4.8 Atomic operations

While having many threads operating on the same set of variables, there is a possibility of having two or more threads accessing the same value. It can cause a problem when two threads are performing read-modify-write instruction. Because of asynchronous and disordered execution of threads, some data may be overwritten. It can happen with two or more threads that are modifying the variable that reside in the memory. To perform it in a correct way, each modification has to be performed sequentially by them. Otherwise, threads can read obsolete value, before it was updated by another threads, that are already working on this variable. To avoid these situations, atomic operations can be used. Atomic operation is an operation on a variable in memory, that, while is performed, it is certain that no other thread will access the same address in memory. CUDA gives wide range of this functions, however, most of them works only on 32-bit variables (except for atomic adding and atomic exchange function, that can work also on 64-bit variables, since CUDA 2.x). Atomic operations in CUDA include arithmetical and bitwise functions.

4.9 CUDA Occupancy Calculator

As it was written in section 4.3, threads within a blocks assigned to one SM are divided into 32-element warps. Warps and their execution are managed by warp scheduler, which chooses the set of threads that is ready to be executed at the time. Due to memory latencies when one or more of the instruction operands resides on off-chip memory - some warps are not ready to perform next instruction, therefore warp scheduler chooses another warp, which is ready. Number of threads in warp is constant and contains 32 threads. However, number of warps for one SM depends on defined configuration of threads and blocks, and on device capabilities as well.
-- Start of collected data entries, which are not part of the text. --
/-- The value of each register, by its number (10_state.md R28 to R31). -/
theorem regRead_eq (s : State) {n : Nat} (h : n < 8) :
    s.regRead n =
      if n = 0 then 0
      else if n = 1 then BitVec.ofNat 32 (s.phase.code + 4 * s.err.code + 64 * s.sticky.toNat)
      else if n = 2 then s.srcAddr else if n = 3 then s.srcLen else if n = 4 then s.auxAddr
      else if n = 5 then s.auxLen else if n = 6 then s.dstAddr else if s.cfg.be then 1 else 0 := by
  obtain rfl | rfl | rfl | rfl | rfl | rfl | rfl | rfl :
    n = 0 ∨ n = 1 ∨ n = 2 ∨ n = 3 ∨ n = 4 ∨ n = 5 ∨ n = 6 ∨ n = 7 := by omega
  all_goals rfl

/-- Settles O13: a read of a register of the port answers `regRead` and writes nothing but the reply. -/
theorem registerReads : Obligations.RegisterReads := by
  intro s n rest hhost h8
  refine ⟨(s.takeAccess rest).regRead n, ?_, regRead_eq _ h8⟩
  rw [step_of_host_cons hhost, perform_regRead h8]
  rfl

/-- Settles O14: a write of a register from 1 to 7 is `setOperand`, which stores where the number is an operand
register's. -/
theorem registerWrites : Obligations.RegisterWrites := by
  intro s n v rest hhost
  have hstep : 0 < n → n < 8 → step s = .next ((s.takeAccess rest).setOperand n v) := by
    intro h0 h8
    rw [step_of_host_cons hhost, perform_regWrite h0 h8]
  refine ⟨?_, ?_, ?_, ?_, ?_, ?_⟩
  · rintro (rfl | rfl) <;> exact hstep (by decide) (by decide)
  all_goals
    rintro rfl
    exact hstep (by decide) (by decide)

/-! ### The fields of STATUS (10_state.md R25, R29) -/

theorem phase_code_le (p : Phase) : p.code ≤ 2 := by cases p <;> decide

theorem err_code_le (e : ErrCode) : e.code ≤ 5 := by cases e <;> decide

/-- The three fields do not overlap, so STATUS is their sum without a carry out of the word. -/
theorem statusWord_toNat (s : State) :
    s.statusWord.toNat = s.phase.code + 4 * s.err.code + 64 * s.sticky.toNat := by
  have hphase := phase_code_le s.phase
  have herr := err_code_le s.err
  have hsticky := s.sticky.toNat_le
  rw [State.statusWord, BitVec.toNat_ofNat, Nat.mod_eq_of_lt (by omega)]

/-- Settles O15: with PHASE below 4 and ERR below 16, each field of the sum is read back by a quotient and a
remainder. -/
theorem statusFields : Obligations.StatusFields := by
  intro s
  have hsum := statusWord_toNat s
  have hphase := phase_code_le s.phase
  have herr := err_code_le s.err
  have hsticky := s.sticky.toNat_le
  refine ⟨?_, by omega, ?_, herr, ?_, ?_⟩
  · rw [BitVec.extractLsb'_toNat, Nat.shiftRight_eq_div_pow, hsum]
    omega
  · rw [BitVec.extractLsb'_toNat, Nat.shiftRight_eq_div_pow, hsum]
    omega
  · have hbit : s.statusWord.toNat / 2 ^ 6 % 2 = s.sticky.toNat := by omega
    rw [← BitVec.testBit_toNat, Nat.testBit_eq_decide_div_mod_eq, hbit]
    cases s.sticky <;> rfl
  · apply BitVec.eq_of_toNat_eq
    rw [BitVec.extractLsb'_toNat, Nat.shiftRight_eq_div_pow, hsum, BitVec.ofNat_eq_ofNat, BitVec.toNat_zero]
    omega

end Sys2Proof.Machine

namespace Sys2Proof.Machine

open Sys2Proof

/-! ### MEM reads what was written (20_memory.md R51, R64) -/

/-- MemRead of the range that MemWrite has just written returns the bytes: each byte is read back at once, and the
writes after it lie above it. -/
theorem readBytes_writeBytes_same (bs : List Byte) (m : Memory) (a : Nat) (hwf : m.wf = true)
    (hfit : a + bs.length ≤ Config.memBytes) : (m.writeBytes a bs).readBytes a bs.length = bs := by
  induction bs generalizing m a with
  | nil => rfl
  | cons b bs ih =>
    rw [List.length_cons] at hfit
    have hhead : ((m.write a b).writeBytes (a + 1) bs).read a = b := by
      rw [read_writeBytes_outside bs _ _ (.inl (Nat.lt_succ_self a)), read_write_same m a b hwf]
    have htail := ih (m.write a b) (a + 1) (write_wf m a b (by omega) hwf) (by omega)
    exact congrArg₂ List.cons hhead htail

/-- Settles O27: the read-back by induction on the bytes, beside the frame and the canonical form of MemWrite. -/
theorem memoryReadsWhatWasWritten : Obligations.MemoryReadsWhatWasWritten := by
  intro m a bs hwf hfit
  exact ⟨readBytes_writeBytes_same bs m a hwf hfit, writeBytes_wf bs m a hfit hwf,
    fun _ houtside => read_writeBytes_outside bs m a houtside⟩

theorem perform_memStore (addr : Word) (b : Byte) (s : State) :
    perform (.memStore addr b) s = .next { s with mem := s.mem.write addr.toNat b } := rfl

theorem perform_memLoad (addr : Word) (s : State) :
    perform (.memLoad addr) s = .next { s with reply := some (.byte (s.mem.read addr.toNat)) } := rfl

/-- Settles O28: the store puts the byte into MEM, and the load and MemRead both answer the byte at the address. -/
theorem hostStoresAreSeen : Obligations.HostStoresAreSeen := by
  intro s addr b rest hwf hhost
  have hread : (s.mem.write addr.toNat b).read addr.toNat = b := read_write_same s.mem addr.toNat b hwf
  refine ⟨_, _, (step_of_host_cons hhost).trans (perform_memStore addr b _),
    (step_of_host_cons rfl).trans (perform_memLoad addr _), ?_, ?_⟩
  · exact congrArg (fun byte => some (Reply.byte byte)) hread
  · exact congrArg (fun byte => [byte]) hread

/-! ### The frame of the commands (20_memory.md R52, 10_state.md R40) -/

/-- A completed command keeps STICKY, a refused one sets it. -/
theorem exec_sticky {i : Instr} {s t : State} (h : exec i s = .next t) :
    t.sticky = (s.sticky || decide (t.err ≠ .ok)) := by
  obtain ⟨-, rfl⟩ | ⟨code, -, hcode, -, rfl⟩ := exec_cases i h
  · simp [completedBy_err, completedBy_sticky]
  · simp [hcode]

/-- Only the two key commands use the KD unit and its context `K`. -/
theorem exec_kd_of_hostCommand {i : Instr} {s t : State} (hcrunch : i ≠ .keycrunch) (hrehash : i ≠ .rehash)
    (h : exec i s = .next t) : t.kd = s.kd := by
  obtain ⟨-, rfl⟩ | ⟨code, -, -, -, rfl⟩ := exec_cases i h
  · cases i
    case keycrunch => exact absurd rfl hcrunch
    case rehash => exact absurd rfl hrehash
    all_goals rfl
  · rfl

theorem exec_mem_of_no_destination {i : Instr} {s t : State} (hdest : destBytes i = 0) (h : exec i s = .next t) :
    t.mem = s.mem := by
  obtain hsame | ⟨bs, hlength, hmem, -⟩ := exec_mem i h
  · exact hsame
  · obtain rfl : bs = [] := List.eq_nil_of_length_eq_zero (hlength.trans hdest)
    exact hmem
26 There is a finite number of registers within one SM, and different number of threads, blocks and warps that can be assigned to one SM (depending on device model and computer capability). Also, there is a limited size of shared memory for each SM. While programming, these four restrictions (limit of blocks and warps, limit of registers and size of shared memory) has to be taken into account, since performance of every device code execution depends on how chosen configuration of the grid, number of registers that kernel demands and size of shared memory used fits these restrictions. For instance, if number of threads in a block is too high, less number of blocks will be assigned to one SM in one time, because configuration does not fit the threads number restriction, although SM allows to assign more blocks. Other example is too high amount of registers that every thread demands - even if number of block and threads fits the restriction, number of on-chip registers is insufficient, and there is no possibility to assign all three threads that should be assigned to one SM. Because many factors influence the performance (CUDA compute capability version, kernel complexity), finding optimal configuration of threads within a grid can be problematic, and using improper configuration may highly decrease the time of execution. For finding the best option - which will give most effective performance, CUDA occupancy calculator [18] can be used.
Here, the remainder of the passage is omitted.